- Born: North Carolina, United States
- Education: North Carolina State University (BS) Oregon Graduate Institute of Science and Technology (MS) Carnegie Mellon University (MS, PhD)
- Known for: Community design
- Scientific career
- Fields: Human-computer interaction Information science Computer Science
- Institutions: University of Michigan
- Thesis: Using social technologies to increase sharing and communication around household energy consumption in low-income and rental communities (2012)
- Doctoral advisor: Jennifer Mankoff
- Website: http://www.tawannadillahunt.com/

= Tawanna Dillahunt =

American computer scientist and information scientist

Tawanna Dillahunt is an American computer scientist and professor of information based at the University of Michigan School of Information. In addition to her work in academia, Dillahunt also runs the Social Innovations Group, a research group that designs, builds, and enhances technologies to address real-world problems.

== Education and career ==
Dillahunt received a bachelor's degree in computer engineering from North Carolina State University. She subsequently earned two Masters of Science from Oregon Health & Science University and Carnegie Mellon University, as well as a PhD in computer science from Carnegie Mellon.

She started at University of Michigan in 2013 as a post-doctoral fellow, then became an assistant professor in 2014 in both the School of Information and the College of Engineering. Dillahunt was approved for tenure in the School of Information in May 2025.

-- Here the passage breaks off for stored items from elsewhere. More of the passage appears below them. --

structure PaceSensor where
  pace : BitVec 16 := 0
  paceMin : BitVec 16 := 0xFFFF
  /-- consecutive windows below SYS_PACE_FLOOR -/
  below : Nat := 0
deriving DecidableEq, Repr

structure Pace where
  sensors : Tbl 16 PaceSensor := Vector.replicate 16 {}
  floor : BitVec 16 := 0x044C
  alarm : Bool := false
  sensor : BitVec 4 := 0
deriving DecidableEq, Repr

/-- Where a core stands after a failure (R50). -/
inductive CoreRestart where
  | none | restarting | restartedAt (tb : Nat)
deriving DecidableEq, Repr

structure CoreSt where
  alive : Bool := false
  failed : Bool := false
  restart : CoreRestart := .none
  /-- being tried again after a cold start: heartbeats given in a row (R53) -/
  trying : Option Nat := none
deriving DecidableEq, Repr

/-- The replicated units that can fail (R52, R53). -/
structure Units where
  cores : Tbl 32 CoreSt := Vector.replicate 32 {}
  hard : Tbl 8 (BitVec 8) := Vector.replicate 8 0
  soft : Tbl 8 (BitVec 2) := Vector.replicate 8 0
  comp : Tbl 8 Bool := Vector.replicate 8 false
  acc : Tbl 8 Bool := Vector.replicate 8 false
  lane : Tbl 8 Bool := Vector.replicate 8 false
  /-- the security pair has failed (R27, R368) -/
  pair : Bool := false
  /-- units out of service: event code, unit number, SOURCE (R53) -/
  outages : List (Nat × Nat × Byte) := []
deriving DecidableEq, Repr

/-- Core voltage and power capping (R42 to R45, R471). -/
structure Avs where
  vcore : Nat := 750
  /-- package power in 0.1 W as last measured -/
  power : Nat := 0
  /-- eighths of the fetch rate cut away -/
  fetchCut : Nat := 0
deriving DecidableEq, Repr

/-- Where the part stands between power-off and running (R405 to R407, R465, R469, R527). -/
inductive Phase where
  | off | auxReset | supplies | rom | slipway | firmware | recovering | running
  | bootFault | wakeFault | thermalOff | testScan | flushing | flushed | deepRest | trialFlush
deriving DecidableEq, Repr

/-! ## Controllers, queues, commands (chapter 07) -/

structure Sq where
  size : Nat
  tail : Nat := 0
  head : Nat := 0
  cqid : Nat
  prio : Fin 4 := 0
  inCmb : Bool := false
deriving DecidableEq, Repr

structure Cq where
  size : Nat
  /-- entries posted and not yet freed by the head doorbell -/
  used : Nat := 0
  head : Nat := 0
  vector : Nat := 0
  /-- completions that found the queue full: (sqid, cid, status, dw0) -/
  held : List (Nat × Nat × Status × Nat) := []
deriving DecidableEq, Repr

Dillahunt has worked in the areas of human-computer interaction, pervasive and ubiquitous computing, and computer supported collaborative work and social computing, with an interest in marginalized and historically excluded groups. She has received multiple grants from the National Science Foundation to support her work. In 2019, she received a grant to study transportation barriers in underserved urban and rural communities in Michigan. She was the lead principal investigator on a grant awarded by the National Science Foundation in 2022 to support economic mobility and bridge the digital divide in the U.S. through the "Community Tech Workers" project.

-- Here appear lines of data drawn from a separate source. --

-- ==== Sys2Proof/Config.lean ====
section
/-! DEFINITION. What the manual leaves open: every constant here has no body, so nothing can be proved of its value
(notes/assumptions/5.md and the rows that name each one). -/

namespace Sys2Proof.Config

/-- The n-th undefined 512-byte sector: a host buffer or a slot whose contents the manual leaves undefined (R262, R276). -/
opaque freeSector : Nat → Sector

/-- The n-th undefined bit string read as a number. -/
opaque freeNat : Nat → Nat

/-- Whether the n-th trial of a failed unit at a cold start passes its self-test (R53). -/
opaque selfTestPasses : Nat → Bool

/-- AES with a 128-, 192- or 256-bit key (FIPS 197, R360): key words, whether it encrypts, the block. -/
opaque aes : List (BitVec 32) → Bool → BitVec 128 → BitVec 128

/-- The media key that a generation names (R369). -/
opaque mediaKey : Nat → BitVec 512

/-- The granule that a Zstandard frame decodes to (RFC 8878). -/
opaque zstdDecode : List Byte → List Sector

/-- COMP_RATIO where R101 gives none: a namespace without a valid record, and one whose ratio does not fit U16. -/
opaque compRatio : Nat → Nat

/-- The 16-bit check word of a DRAM burst's 256 data bits: R314 gives what it corrects and detects, not its code. -/
opaque dramCheck : BitVec 256 → BitVec 16

/-- SHA-384 (FIPS 180-4), 48 bytes. -/
opaque sha384 : List Byte → List Byte

/-- Whether an ECDSA P-384 signature over a digest verifies under a public key (R384, R428): key, digest, signature. -/
opaque ecdsaOk : List Byte → List Byte → List Byte → Bool

/-- The signature that a key of the security pair makes over bytes: key number (0 AK, 1 device slot 0, 2 slot 2), the
n-th draw, the bytes. -/
opaque sign : Nat → Nat → List Byte → List Byte

/-- The n-th output of the generator of R355, 256 bits. -/
opaque drbg : Nat → BitVec 256

/-- The AK_ID (R379) of the image of a measurement. -/
opaque akId : List Byte → List Byte

/-- A certificate chain or a certificate signing request of SPDM slot `n` (R379, R382). -/
opaque certChain : Nat → List Byte

/-- An answer of an external standard's own structure: kind and argument (R253, R380). -/
opaque standardReply : Nat → Nat → List Byte

/-- The coding of an initiator's identity (R30), which the manual does not give. -/
opaque initiatorId : Initiator → Nat

/-- The page, 4 to 14, of the namespace key manager whose SPDM session a request belongs to (R357). -/
opaque keyManagerPage : Nat → Nat

/-- Imanra's image-signing public keys (R427). -/
opaque imanraKey : Nat → List Byte

/-- The fixed recovery image of sectors 4 to 131 (R392, R426), header and body. -/
opaque recoveryImage : List Byte

end Sys2Proof.Config
end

She received the inaugural Skip Ellis Early Career Award from the Computing Research Association in 2020 and has been a Kavli Fellow with the National Academy of Sciences. In 2021, Dillahunt was recognized as a Distinguished Member of The Association for Computing Machinery and received the Elizabeth Caroline Crosby Research Award at University of Michigan.

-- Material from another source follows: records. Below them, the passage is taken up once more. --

-- ==== Sys2Proof/Machine/Ops.lean ====
section
/-! DEFINITION. The shared operations: outputs, the event recorder (R417 to R420), dictionary values in force, fatal
status, range locks (R267 to R270), completion of a command (R60, R269), landing lines (R55 to R58). -/

namespace Sys2Proof.Machine

open Sys2Proof

/-! ### Phases, ports, outputs -/

/-- The firmware runs: events of the powered part have their effect. -/
def State.live (s : State) : Bool :=
  match s.phase with
  | .firmware | .recovering | .running | .flushing | .trialFlush => true
  | _ => false

/-- `f s` while the firmware runs; otherwise the event cannot occur and changes nothing (DEDUCED, notes/assumptions/1.md). -/
def State.whenLive (s : State) (f : State → State) : State := if s.live then f s else s

/-- The controller die is powered and its units run, firmware or not: the timebase counts and the pace sensors report from its
release on (R34, R39). -/
def State.powered (s : State) : Bool :=
  match s.phase with
  | .off | .auxReset | .supplies | .wakeFault | .thermalOff | .deepRest | .flushed => false
  | _ => true

/-- `f s` while the die is powered; otherwise nothing can occur on it (DEDUCED, notes/assumptions/1.md). -/
def State.whenPowered (s : State) (f : State → State) : State := if s.powered then f s else s

/-- Dual-port mode (R284). -/
def State.dual (s : State) : Bool := s.board.peDual

/-- The ports in use. -/
def State.portList (s : State) : List (Fin 2) := if s.dual then [0, 1] else [0]

/-- SOURCE of a port (R418): 0x10 in x16 mode. -/
def State.portSrc (s : State) (p : Fin 2) : Nat := if s.dual then 0x10 + p.val else 0x10

/-- Sends outputs. -/
def State.emits (s : State) (os : List Output) : State := { s with out := s.out ++ os }

/-- Sends one output. -/
def State.emit (s : State) (o : Output) : State := s.emits [o]

/-- A value of the dictionary in force (R475): the value written, or the default. -/
def Dict.param (d : Dict) (index sub : Nat) : Nat :=
  match d.vals.get? (index * 256 + sub) with
  | some v => ofLeBytes v.bytes
  | none => match descOf index sub with
    | some e => e.default
    | none => 0

def State.param (s : State) (index sub : Nat) : Nat := s.dict.param index sub

/-- The 32 bytes of a value-log record (R477): index, sub-index, writer, operating seconds, power-cycle count, value, CRC-32;
the order and the unused bytes are the model's (DESIGN CHOICE, notes/assumptions/68.md). -/
def valueRecord (k : Nat) (v : DictVal) : List Byte :=
  let b := leBytes 2 (k / 256) ++ leBytes 1 (k % 256) ++ [v.writer] ++ leBytes 8 v.opsec ++ leBytes 4 v.pcc ++ padTo 12 0 v.bytes
  b ++ leBytes 4 (crc32 b)

/-- Records of one copy of the value log: 4 MiB. -/
def vlogMax : Nat := 131072

/-- The oldest record's place is taken; while it holds its entry's newest value it is copied forward first. -/
def vlogReclaim : Nat → List (Nat × DictVal) → List (Nat × DictVal)
  | 0, l => l
  | _ + 1, [] => []
  | n + 1, e :: l => if l.any (fun x => x.1 = e.1) then l else vlogReclaim n (l ++ [e])

/-- A record is appended to both copies. -/
def Dict.logValue (d : Dict) (k : Nat) (v : DictVal) : Dict :=
  let l := d.vlog ++ [(k, v)]
  { d with vlog := if l.length ≤ vlogMax then l else vlogReclaim l.length l }

/-- At start-up each entry takes its newest record. -/
def Dict.fromLog (d : Dict) : AMap DictVal := d.vlog.foldl (fun (m : AMap DictVal) e => m.put e.1 e.2) []

/-! ### Host timestamp and events -/

/-- The host timestamp while it runs (R424), in ms. -/
def Clocks.hostTs (c : Clocks) (tb : BitVec 64) : Option Nat :=
  match c.ts with
  | .running => some (c.tsSet + (tb - c.tsAt).toNat / 100000)
  | _ => none

/-- An event as it occurs: code, SOURCE, DATA. -/
structure Ev where
  code : Nat
  src : Nat
  data : List Byte := []
deriving DecidableEq, Repr

/-- The last record, kept or waiting. -/
def Evr.last (e : Evr) : Option EventRec :=
  match e.early with
  | r :: _ => some r
  | [] => e.recs.head?

/-- The record is kept: the for-ever area, or the last 8192 of the circulating area (R417). -/
def Evr.keeps (next : Nat) (r : EventRec) : Bool := decide (r.seq < 1024) || decide (next ≤ r.seq + 8192)

/-- Where record `seq` lies in copy 0 or 1 of the event region of journal memory (R417). -/
def eventAddr (copy seq : Nat) : Nat :=
  0x2C000000 + 0x800000 * copy + (if seq < 1024 then 64 * seq else 0x10000 + 64 * ((seq - 1024) % 8192))

/-- A new record is written, or waits in SRAM while journal memory is not reachable (R420). -/
def Evr.write (e : Evr) (r : EventRec) : Evr :=
  if e.journalUp then
    { e with
      recs := ({ r with seq := e.next } :: e.recs).filter (Evr.keeps (e.next + 1))
      next := e.next + 1
      repP := 0
      lastOpsecP := 0
      suppCode := e.suppCode.del r.code }
  else if e.early.length < 64 then
    { e with early := { r with seq := e.next } :: e.early, next := e.next + 1, suppCode := e.suppCode.del r.code }
  else { e with earlyLost := true }

/-- REPEAT and LAST_OPSEC of the last record rise (R419 step 1). -/
def Evr.absorb (e : Evr) (opsec : BitVec 40) : Evr :=
  let f (r : EventRec) : EventRec := { r with repeats := satInc r.repeats, lastOpsec := opsec.setWidth 32 }
  match e.early with
  | r :: rs => { e with early := f r :: rs }
  | [] => match e.recs with
    | r :: rs => { e with recs := f r :: rs }
    | [] => e

/-- R419: an event is absorbed, written, or suppressed. -/
def Evr.takeIn (e : Evr) (c : Clocks) (tb : BitVec 64) (ev : Ev) : Evr :=
  let r : EventRec :=
    { code := ev.code, source := BitVec.ofNat 8 ev.src, severity := severityOf ev.code, data := padTo 16 0 ev.data,
      seq := 0, opsec := c.opsec.toNat, pcc := c.pcc, hostTs := c.hostTs tb,
      suppressed := satOf 16 ((e.suppCode.get? ev.code).getD 0) }
  let same : Bool := match e.last with
    | some l => decide (l.code = r.code) && decide (l.source = r.source) && decide (l.data = r.data)
    | none => false
  let cls := ev.code / 4096
  let tokens := (e.tokens.get? ev.code).getD 16
  if same then e.absorb c.opsec
  else if cls = 1 ∨ cls = 5 then e.write r
  else if tokens = 0 then
    { e with
      suppCode := e.suppCode.put ev.code ((e.suppCode.get? ev.code).getD 0 + 1)
      suppTotal := e.suppTotal + 1
      suppCnt := satInc e.suppCnt }
  else { e.write r with tokens := e.tokens.put ev.code (tokens - 1) }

She has held limited appointments at Harvard University as a Radcliffe Fellow and at Massachusetts Institute of Technology as an MLK Scholar.

==Impact==
Dillahunt is best known for her work designing and evaluating technologies related to unemployment, environmental sustainability, and technical literacy. She has created numerous technology tools that lead to strategies to better recruit marginalized populations to career opportunities. Dillahunt has been cited over 6,000 times according to Google Scholar. Her research has been included in the ACM Conference on Human Factors in Computing Systems and the Conference on Computer-Supported Cooperative Work and Social Computing. She has also been published in Journal of Medical Internet Research, Transportation Research Part A, and Journal of Transport Geography.

==Awards and honors==
In 2021, she was elected an ACM Distinguished Member.

==Selected works==
- Froehlich, J., Dillahunt, T., Klasnja, P., Mankoff, J., Consolvo, S., Harrison, B., & Landay, J. A. (2009, April). UbiGreen: investigating a mobile tool for tracking and supporting green transportation habits. In Proceedings of the sigchi conference on human factors in computing systems (pp. 1043–1052) (cited >860 times, according to Google Scholar).
- Dillahunt, T. R., & Malone, A. R. (2015, April). The promise of the sharing economy among disadvantaged communities. In Proceedings of the 33rd Annual ACM Conference on Human Factors in Computing Systems (pp. 2285–2294) (cited >530 times, according to Google Scholar).
- Dillahunt, T. R. (2014, April). Fostering social capital in economically distressed communities. In Proceedings of the SIGCHI Conference on Human Factors in Computing Systems (pp. 531–540).
- Dillahunt, T., Wang, Z., & Teasley, S. D. (2014). Democratizing higher education: Exploring MOOC use among those who cannot afford a formal education. International Review of Research in Open and Distributed Learning, 15(5), 177–196.